### About this exercise
In full and without alteration, output each record given here.

┄┄┄┄┄┄

-- ==== Sys2Proof/Machine/Catalog.lean ====
section
/-! DEFINITION. Machine/Catalog.lean: the constant contents of the catalogs (10_state.md R43): one descriptor per opcode,
with its number, catalog, codec, register files (30_encoding.md R113), decompression targets and nonzero-immediate flag
(44_compressed.md; 40_pipeline.md R208, R209) and ordered pseudo-rule list (48_pseudo.md; R211). The descriptor's format
template is the out-of-scope renderer's (00_scope.md R5) and is left out. -/

namespace Sys2Proof

/-- The register file each index names (R113); a field not listed is `x` (of a pseudo-opcode: assumption log 20). -/
structure RegFiles where
  rd : RegFile := .x
  rs1 : RegFile := .x
  rs2 : RegFile := .x
  rs3 : RegFile := .x
deriving DecidableEq, Repr

/-- One constraint of a pseudo rule: an equality over record fields (48_pseudo.md). -/
inductive Constraint where
  | rdIs (n : RegIdx) | rs1Is (n : RegIdx) | rs2Is (n : RegIdx)
  | immIs (v : Imm) | csrIs (v : BitVec 12)
  | rs2IsRs1 | rdIsRs1
deriving DecidableEq, Repr

/-- The constraint holds on the operand fields. -/
def Constraint.holds (o : Operands) : Constraint → Bool
  | .rdIs n => o.rd == n
  | .rs1Is n => o.rs1 == n
  | .rs2Is n => o.rs2 == n
  | .immIs v => o.imm == v
  | .csrIs v => o.csr == v
  | .rs2IsRs1 => o.rs2 == o.rs1
  | .rdIsRs1 => o.rd == o.rs1

/-- One pseudo rule: the pseudo-opcode and the constraints that must all hold (48_pseudo.md, R8000 to R8066). -/
structure PseudoRule where
  op : Instr
  constraints : List Constraint
deriving DecidableEq, Repr

/-- Every constraint of the rule holds on the operand fields. -/
def PseudoRule.holds (o : Operands) (p : PseudoRule) : Bool := p.constraints.all (Constraint.holds o)

/-- An opcode's descriptor (R43). `name` is the display name (of `jal.p` and `jalr.p`: `jal` and `jalr`). `length` is the
byte length of the encoding (2 or 4); `target32`, `target64` and `target128` are the decompression targets (`none` is the
source's target "illegal", R208); `nonzeroImm` is the nonzero-immediate flag (R209); `canonical` is, of a pseudo-opcode,
the opcode whose list holds it. -/
structure Descriptor where
  name : String
  id : Nat
  codec : Codec
  catalog : Catalog := .base
  length : Nat := 4
  regs : RegFiles := {}
  target32 : Option Instr := none
  target64 : Option Instr := none
  target128 : Option Instr := none
  nonzeroImm : Bool := false
  pseudo : List PseudoRule := []
  canonical : Option Instr := none
deriving DecidableEq, Repr

/-- Register files rd = f (R113). -/
def rf_rdf : RegFiles := { rd := .f }

/-- Register files rs2 = f (R113). -/
def rf_rs2f : RegFiles := { rs2 := .f }

/-- Register files rd = f, rs1 = f, rs2 = f, rs3 = f (R113). -/
def rf_rdf_rs1f_rs2f_rs3f : RegFiles := { rd := .f, rs1 := .f, rs2 := .f, rs3 := .f }

/-- Register files rs1 = f, rs2 = f (R113). -/
def rf_rs1f_rs2f : RegFiles := { rs1 := .f, rs2 := .f }

/-- Register files rs1 = f (R113). -/
def rf_rs1f : RegFiles := { rs1 := .f }

/-- Register files rd = v, rs1 = v, rs2 = v (R113). -/
def rf_rdv_rs1v_rs2v : RegFiles := { rd := .v, rs1 := .v, rs2 := .v }

/-- Register files rd = v, rs2 = v (R113). -/
def rf_rdv_rs2v : RegFiles := { rd := .v, rs2 := .v }

/-- Register files rd = v, rs1 = v (R113). -/
def rf_rdv_rs1v : RegFiles := { rd := .v, rs1 := .v }

/-- Register files rd = v (R113). -/
def rf_rdv : RegFiles := { rd := .v }

/-- Register files rs2 = v (R113). -/
def rf_rs2v : RegFiles := { rs2 := .v }

/-- Register files rd = v, rs1 = f, rs2 = v (R113). -/
def rf_rdv_rs1f_rs2v : RegFiles := { rd := .v, rs1 := .f, rs2 := .v }

/-- Register files rd = f, rs2 = v (R113). -/
def rf_rdf_rs2v : RegFiles := { rd := .f, rs2 := .v }

/-- Register files rd = v, rs1 = f (R113). -/
def rf_rdv_rs1f : RegFiles := { rd := .v, rs1 := .f }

┄┄┄┄┄┄

### Solution
-- ==== Sys2Proof/Machine/Catalog.lean ====
section
/-! DEFINITION. Machine/Catalog.lean: the constant contents of the catalogs (10_state.md R43): one descriptor per opcode,
with its number, catalog, codec, register files (30_encoding.md R113), decompression targets and nonzero-immediate flag
(44_compressed.md; 40_pipeline.md R208, R209) and ordered pseudo-rule list (48_pseudo.md; R211). The descriptor's format
template is the out-of-scope renderer's (00_scope.md R5) and is left out. -/

namespace Sys2Proof

/-- The register file each index names (R113); a field not listed is `x` (of a pseudo-opcode: assumption log 20). -/
structure RegFiles where
  rd : RegFile := .x
  rs1 : RegFile := .x
  rs2 : RegFile := .x
  rs3 : RegFile := .x
deriving DecidableEq, Repr

/-- One constraint of a pseudo rule: an equality over record fields (48_pseudo.md). -/
inductive Constraint where
  | rdIs (n : RegIdx) | rs1Is (n : RegIdx) | rs2Is (n : RegIdx)
  | immIs (v : Imm) | csrIs (v : BitVec 12)
  | rs2IsRs1 | rdIsRs1
deriving DecidableEq, Repr

/-- The constraint holds on the operand fields. -/
def Constraint.holds (o : Operands) : Constraint → Bool
  | .rdIs n => o.rd == n
  | .rs1Is n => o.rs1 == n
  | .rs2Is n => o.rs2 == n
  | .immIs v => o.imm == v
  | .csrIs v => o.csr == v
  | .rs2IsRs1 => o.rs2 == o.rs1
  | .rdIsRs1 => o.rd == o.rs1

/-- One pseudo rule: the pseudo-opcode and the constraints that must all hold (48_pseudo.md, R8000 to R8066). -/
structure PseudoRule where
  op : Instr
  constraints : List Constraint
deriving DecidableEq, Repr

/-- Every constraint of the rule holds on the operand fields. -/
def PseudoRule.holds (o : Operands) (p : PseudoRule) : Bool := p.constraints.all (Constraint.holds o)

/-- An opcode's descriptor (R43). `name` is the display name (of `jal.p` and `jalr.p`: `jal` and `jalr`). `length` is the
byte length of the encoding (2 or 4); `target32`, `target64` and `target128` are the decompression targets (`none` is the
source's target "illegal", R208); `nonzeroImm` is the nonzero-immediate flag (R209); `canonical` is, of a pseudo-opcode,
the opcode whose list holds it. -/
structure Descriptor where
  name : String
  id : Nat
  codec : Codec
  catalog : Catalog := .base
  length : Nat := 4
  regs : RegFiles := {}
  target32 : Option Instr := none
  target64 : Option Instr := none
  target128 : Option Instr := none
  nonzeroImm : Bool := false
  pseudo : List PseudoRule := []
  canonical : Option Instr := none
deriving DecidableEq, Repr

/-- Register files rd = f (R113). -/
def rf_rdf : RegFiles := { rd := .f }

/-- Register files rs2 = f (R113). -/
def rf_rs2f : RegFiles := { rs2 := .f }

/-- Register files rd = f, rs1 = f, rs2 = f, rs3 = f (R113). -/
def rf_rdf_rs1f_rs2f_rs3f : RegFiles := { rd := .f, rs1 := .f, rs2 := .f, rs3 := .f }

/-- Register files rs1 = f, rs2 = f (R113). -/
def rf_rs1f_rs2f : RegFiles := { rs1 := .f, rs2 := .f }

/-- Register files rs1 = f (R113). -/
def rf_rs1f : RegFiles := { rs1 := .f }

/-- Register files rd = v, rs1 = v, rs2 = v (R113). -/
def rf_rdv_rs1v_rs2v : RegFiles := { rd := .v, rs1 := .v, rs2 := .v }

/-- Register files rd = v, rs2 = v (R113). -/
def rf_rdv_rs2v : RegFiles := { rd := .v, rs2 := .v }

/-- Register files rd = v, rs1 = v (R113). -/
def rf_rdv_rs1v : RegFiles := { rd := .v, rs1 := .v }

/-- Register files rd = v (R113). -/
def rf_rdv : RegFiles := { rd := .v }

/-- Register files rs2 = v (R113). -/
def rf_rs2v : RegFiles := { rs2 := .v }

/-- Register files rd = v, rs1 = f, rs2 = v (R113). -/
def rf_rdv_rs1f_rs2v : RegFiles := { rd := .v, rs1 := .f, rs2 := .v }

/-- Register files rd = f, rs2 = v (R113). -/
def rf_rdf_rs2v : RegFiles := { rd := .f, rs2 := .v }

/-- Register files rd = v, rs1 = f (R113). -/
def rf_rdv_rs1f : RegFiles := { rd := .v, rs1 := .f }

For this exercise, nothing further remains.